■ Your instructions ■
Copy out the entries below in full and exactly.

■ Materials provided ■

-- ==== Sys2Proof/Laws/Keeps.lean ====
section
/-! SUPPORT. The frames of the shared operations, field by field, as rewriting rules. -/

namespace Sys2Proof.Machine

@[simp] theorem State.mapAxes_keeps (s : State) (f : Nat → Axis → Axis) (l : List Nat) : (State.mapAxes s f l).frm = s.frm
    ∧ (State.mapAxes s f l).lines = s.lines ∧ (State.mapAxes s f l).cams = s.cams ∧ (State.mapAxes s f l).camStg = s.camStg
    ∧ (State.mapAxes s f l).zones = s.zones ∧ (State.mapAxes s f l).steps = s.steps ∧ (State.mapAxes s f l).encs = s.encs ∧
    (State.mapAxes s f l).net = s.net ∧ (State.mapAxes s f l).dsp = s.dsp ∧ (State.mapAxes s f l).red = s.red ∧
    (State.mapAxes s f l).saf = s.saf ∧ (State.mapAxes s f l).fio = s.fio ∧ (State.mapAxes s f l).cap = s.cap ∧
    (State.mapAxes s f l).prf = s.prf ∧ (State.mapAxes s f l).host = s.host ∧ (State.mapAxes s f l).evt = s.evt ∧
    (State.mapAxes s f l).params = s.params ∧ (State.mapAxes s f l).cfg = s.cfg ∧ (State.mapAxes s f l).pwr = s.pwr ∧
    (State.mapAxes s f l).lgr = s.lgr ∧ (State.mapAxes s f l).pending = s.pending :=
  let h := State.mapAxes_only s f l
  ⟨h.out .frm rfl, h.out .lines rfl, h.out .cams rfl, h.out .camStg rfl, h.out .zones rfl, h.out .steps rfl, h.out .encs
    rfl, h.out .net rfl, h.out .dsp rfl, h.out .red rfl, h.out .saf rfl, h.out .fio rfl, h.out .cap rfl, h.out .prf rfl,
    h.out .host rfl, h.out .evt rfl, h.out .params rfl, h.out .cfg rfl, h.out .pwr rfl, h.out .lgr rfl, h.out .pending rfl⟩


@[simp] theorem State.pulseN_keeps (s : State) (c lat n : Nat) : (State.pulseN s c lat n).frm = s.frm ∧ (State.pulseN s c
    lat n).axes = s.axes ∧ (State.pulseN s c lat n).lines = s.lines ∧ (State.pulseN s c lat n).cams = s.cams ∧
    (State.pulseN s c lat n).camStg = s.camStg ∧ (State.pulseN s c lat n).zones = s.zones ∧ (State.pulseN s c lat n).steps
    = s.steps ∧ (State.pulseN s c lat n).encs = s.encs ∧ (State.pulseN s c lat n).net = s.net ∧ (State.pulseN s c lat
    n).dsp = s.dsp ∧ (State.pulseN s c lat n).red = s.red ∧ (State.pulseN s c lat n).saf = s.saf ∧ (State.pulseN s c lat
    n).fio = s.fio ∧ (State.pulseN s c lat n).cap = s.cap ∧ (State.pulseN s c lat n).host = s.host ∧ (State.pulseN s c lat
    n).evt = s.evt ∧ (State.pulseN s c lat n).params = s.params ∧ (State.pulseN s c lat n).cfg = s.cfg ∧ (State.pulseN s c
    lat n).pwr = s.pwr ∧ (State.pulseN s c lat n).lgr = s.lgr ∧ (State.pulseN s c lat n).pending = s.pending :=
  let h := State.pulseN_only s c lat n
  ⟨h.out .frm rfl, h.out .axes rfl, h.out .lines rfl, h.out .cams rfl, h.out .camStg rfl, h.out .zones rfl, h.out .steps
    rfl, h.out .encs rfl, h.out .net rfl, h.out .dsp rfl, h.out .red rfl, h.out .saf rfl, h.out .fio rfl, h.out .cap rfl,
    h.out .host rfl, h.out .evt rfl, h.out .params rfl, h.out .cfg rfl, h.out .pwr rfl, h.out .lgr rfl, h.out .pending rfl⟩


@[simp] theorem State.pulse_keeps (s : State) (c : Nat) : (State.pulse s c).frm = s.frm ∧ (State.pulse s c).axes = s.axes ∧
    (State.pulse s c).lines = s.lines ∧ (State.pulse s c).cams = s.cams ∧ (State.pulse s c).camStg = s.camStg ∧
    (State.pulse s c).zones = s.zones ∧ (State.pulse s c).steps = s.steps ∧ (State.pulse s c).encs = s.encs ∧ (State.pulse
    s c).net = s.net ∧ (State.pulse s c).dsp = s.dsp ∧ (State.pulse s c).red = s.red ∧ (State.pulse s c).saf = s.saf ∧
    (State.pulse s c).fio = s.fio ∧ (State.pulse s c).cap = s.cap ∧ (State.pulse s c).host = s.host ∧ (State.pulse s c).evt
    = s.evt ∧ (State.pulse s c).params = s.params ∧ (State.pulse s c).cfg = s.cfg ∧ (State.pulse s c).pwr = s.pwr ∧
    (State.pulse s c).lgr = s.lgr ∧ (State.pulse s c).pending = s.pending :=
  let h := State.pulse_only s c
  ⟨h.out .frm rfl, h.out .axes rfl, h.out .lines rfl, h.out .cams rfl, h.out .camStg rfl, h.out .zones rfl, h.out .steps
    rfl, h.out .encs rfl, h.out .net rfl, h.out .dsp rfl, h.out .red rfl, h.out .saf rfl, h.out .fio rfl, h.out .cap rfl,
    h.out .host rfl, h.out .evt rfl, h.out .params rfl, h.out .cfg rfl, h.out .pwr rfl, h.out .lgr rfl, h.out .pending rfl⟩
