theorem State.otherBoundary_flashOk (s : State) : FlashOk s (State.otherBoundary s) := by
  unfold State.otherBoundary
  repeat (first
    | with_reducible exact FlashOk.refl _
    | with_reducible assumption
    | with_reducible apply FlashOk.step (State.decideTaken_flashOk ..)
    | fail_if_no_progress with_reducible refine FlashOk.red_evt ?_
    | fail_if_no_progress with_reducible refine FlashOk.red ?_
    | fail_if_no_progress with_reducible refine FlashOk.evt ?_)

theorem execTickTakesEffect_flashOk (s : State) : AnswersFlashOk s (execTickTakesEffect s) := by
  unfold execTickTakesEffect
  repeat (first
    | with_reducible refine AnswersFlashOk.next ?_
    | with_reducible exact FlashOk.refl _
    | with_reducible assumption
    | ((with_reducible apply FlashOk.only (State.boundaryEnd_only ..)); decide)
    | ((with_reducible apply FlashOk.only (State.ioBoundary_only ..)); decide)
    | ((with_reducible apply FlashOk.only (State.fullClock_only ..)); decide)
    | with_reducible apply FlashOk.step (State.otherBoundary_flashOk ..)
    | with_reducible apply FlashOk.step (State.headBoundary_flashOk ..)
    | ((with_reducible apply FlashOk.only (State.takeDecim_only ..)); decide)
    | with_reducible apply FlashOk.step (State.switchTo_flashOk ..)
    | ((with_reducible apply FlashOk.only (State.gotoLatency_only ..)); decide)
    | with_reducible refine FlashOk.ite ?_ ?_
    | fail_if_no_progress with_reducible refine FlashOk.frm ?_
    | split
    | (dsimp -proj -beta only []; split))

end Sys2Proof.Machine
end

■ Answer space ■
-- ==== Sys2Proof/Laws/Keeps.lean ====
section
/-! SUPPORT. The frames of the shared operations, field by field, as rewriting rules. -/

namespace Sys2Proof.Machine

@[simp] theorem State.mapAxes_keeps (s : State) (f : Nat → Axis → Axis) (l : List Nat) : (State.mapAxes s f l).frm = s.frm
    ∧ (State.mapAxes s f l).lines = s.lines ∧ (State.mapAxes s f l).cams = s.cams ∧ (State.mapAxes s f l).camStg = s.camStg
    ∧ (State.mapAxes s f l).zones = s.zones ∧ (State.mapAxes s f l).steps = s.steps ∧ (State.mapAxes s f l).encs = s.encs ∧
    (State.mapAxes s f l).net = s.net ∧ (State.mapAxes s f l).dsp = s.dsp ∧ (State.mapAxes s f l).red = s.red ∧
    (State.mapAxes s f l).saf = s.saf ∧ (State.mapAxes s f l).fio = s.fio ∧ (State.mapAxes s f l).cap = s.cap ∧
    (State.mapAxes s f l).prf = s.prf ∧ (State.mapAxes s f l).host = s.host ∧ (State.mapAxes s f l).evt = s.evt ∧
    (State.mapAxes s f l).params = s.params ∧ (State.mapAxes s f l).cfg = s.cfg ∧ (State.mapAxes s f l).pwr = s.pwr ∧
    (State.mapAxes s f l).lgr = s.lgr ∧ (State.mapAxes s f l).pending = s.pending :=
  let h := State.mapAxes_only s f l
  ⟨h.out .frm rfl, h.out .lines rfl, h.out .cams rfl, h.out .camStg rfl, h.out .zones rfl, h.out .steps rfl, h.out .encs
    rfl, h.out .net rfl, h.out .dsp rfl, h.out .red rfl, h.out .saf rfl, h.out .fio rfl, h.out .cap rfl, h.out .prf rfl,
    h.out .host rfl, h.out .evt rfl, h.out .params rfl, h.out .cfg rfl, h.out .pwr rfl, h.out .lgr rfl, h.out .pending rfl⟩


@[simp] theorem State.pulseN_keeps (s : State) (c lat n : Nat) : (State.pulseN s c lat n).frm = s.frm ∧ (State.pulseN s c
    lat n).axes = s.axes ∧ (State.pulseN s c lat n).lines = s.lines ∧ (State.pulseN s c lat n).cams = s.cams ∧
    (State.pulseN s c lat n).camStg = s.camStg ∧ (State.pulseN s c lat n).zones = s.zones ∧ (State.pulseN s c lat n).steps
    = s.steps ∧ (State.pulseN s c lat n).encs = s.encs ∧ (State.pulseN s c lat n).net = s.net ∧ (State.pulseN s c lat
    n).dsp = s.dsp ∧ (State.pulseN s c lat n).red = s.red ∧ (State.pulseN s c lat n).saf = s.saf ∧ (State.pulseN s c lat
    n).fio = s.fio ∧ (State.pulseN s c lat n).cap = s.cap ∧ (State.pulseN s c lat n).host = s.host ∧ (State.pulseN s c lat
    n).evt = s.evt ∧ (State.pulseN s c lat n).params = s.params ∧ (State.pulseN s c lat n).cfg = s.cfg ∧ (State.pulseN s c
    lat n).pwr = s.pwr ∧ (State.pulseN s c lat n).lgr = s.lgr ∧ (State.pulseN s c lat n).pending = s.pending :=
  let h := State.pulseN_only s c lat n
  ⟨h.out .frm rfl, h.out .axes rfl, h.out .lines rfl, h.out .cams rfl, h.out .camStg rfl, h.out .zones rfl, h.out .steps
    rfl, h.out .encs rfl, h.out .net rfl, h.out .dsp rfl, h.out .red rfl, h.out .saf rfl, h.out .fio rfl, h.out .cap rfl,
    h.out .host rfl, h.out .evt rfl, h.out .params rfl, h.out .cfg rfl, h.out .pwr rfl, h.out .lgr rfl, h.out .pending rfl⟩


@[simp] theorem State.pulse_keeps (s : State) (c : Nat) : (State.pulse s c).frm = s.frm ∧ (State.pulse s c).axes = s.axes ∧
    (State.pulse s c).lines = s.lines ∧ (State.pulse s c).cams = s.cams ∧ (State.pulse s c).camStg = s.camStg ∧
    (State.pulse s c).zones = s.zones ∧ (State.pulse s c).steps = s.steps ∧ (State.pulse s c).encs = s.encs ∧ (State.pulse
    s c).net = s.net ∧ (State.pulse s c).dsp = s.dsp ∧ (State.pulse s c).red = s.red ∧ (State.pulse s c).saf = s.saf ∧
    (State.pulse s c).fio = s.fio ∧ (State.pulse s c).cap = s.cap ∧ (State.pulse s c).host = s.host ∧ (State.pulse s c).evt
    = s.evt ∧ (State.pulse s c).params = s.params ∧ (State.pulse s c).cfg = s.cfg ∧ (State.pulse s c).pwr = s.pwr ∧
    (State.pulse s c).lgr = s.lgr ∧ (State.pulse s c).pending = s.pending :=
  let h := State.pulse_only s c
  ⟨h.out .frm rfl, h.out .axes rfl, h.out .lines rfl, h.out .cams rfl, h.out .camStg rfl, h.out .zones rfl, h.out .steps
    rfl, h.out .encs rfl, h.out .net rfl, h.out .dsp rfl, h.out .red rfl, h.out .saf rfl, h.out .fio rfl, h.out .cap rfl,
    h.out .host rfl, h.out .evt rfl, h.out .params rfl, h.out .cfg rfl, h.out .pwr rfl, h.out .lgr rfl, h.out .pending rfl⟩
theorem State.otherBoundary_flashOk (s : State) : FlashOk s (State.otherBoundary s) := by
  unfold State.otherBoundary
  repeat (first
    | with_reducible exact FlashOk.refl _
    | with_reducible assumption
    | with_reducible apply FlashOk.step (State.decideTaken_flashOk ..)
    | fail_if_no_progress with_reducible refine FlashOk.red_evt ?_
    | fail_if_no_progress with_reducible refine FlashOk.red ?_
    | fail_if_no_progress with_reducible refine FlashOk.evt ?_)

theorem execTickTakesEffect_flashOk (s : State) : AnswersFlashOk s (execTickTakesEffect s) := by
  unfold execTickTakesEffect
  repeat (first
    | with_reducible refine AnswersFlashOk.next ?_
    | with_reducible exact FlashOk.refl _
    | with_reducible assumption
    | ((with_reducible apply FlashOk.only (State.boundaryEnd_only ..)); decide)
    | ((with_reducible apply FlashOk.only (State.ioBoundary_only ..)); decide)
    | ((with_reducible apply FlashOk.only (State.fullClock_only ..)); decide)
    | with_reducible apply FlashOk.step (State.otherBoundary_flashOk ..)
    | with_reducible apply FlashOk.step (State.headBoundary_flashOk ..)
    | ((with_reducible apply FlashOk.only (State.takeDecim_only ..)); decide)
    | with_reducible apply FlashOk.step (State.switchTo_flashOk ..)
    | ((with_reducible apply FlashOk.only (State.gotoLatency_only ..)); decide)
    | with_reducible refine FlashOk.ite ?_ ?_
    | fail_if_no_progress with_reducible refine FlashOk.frm ?_
    | split
    | (dsimp -proj -beta only []; split))

end Sys2Proof.Machine
end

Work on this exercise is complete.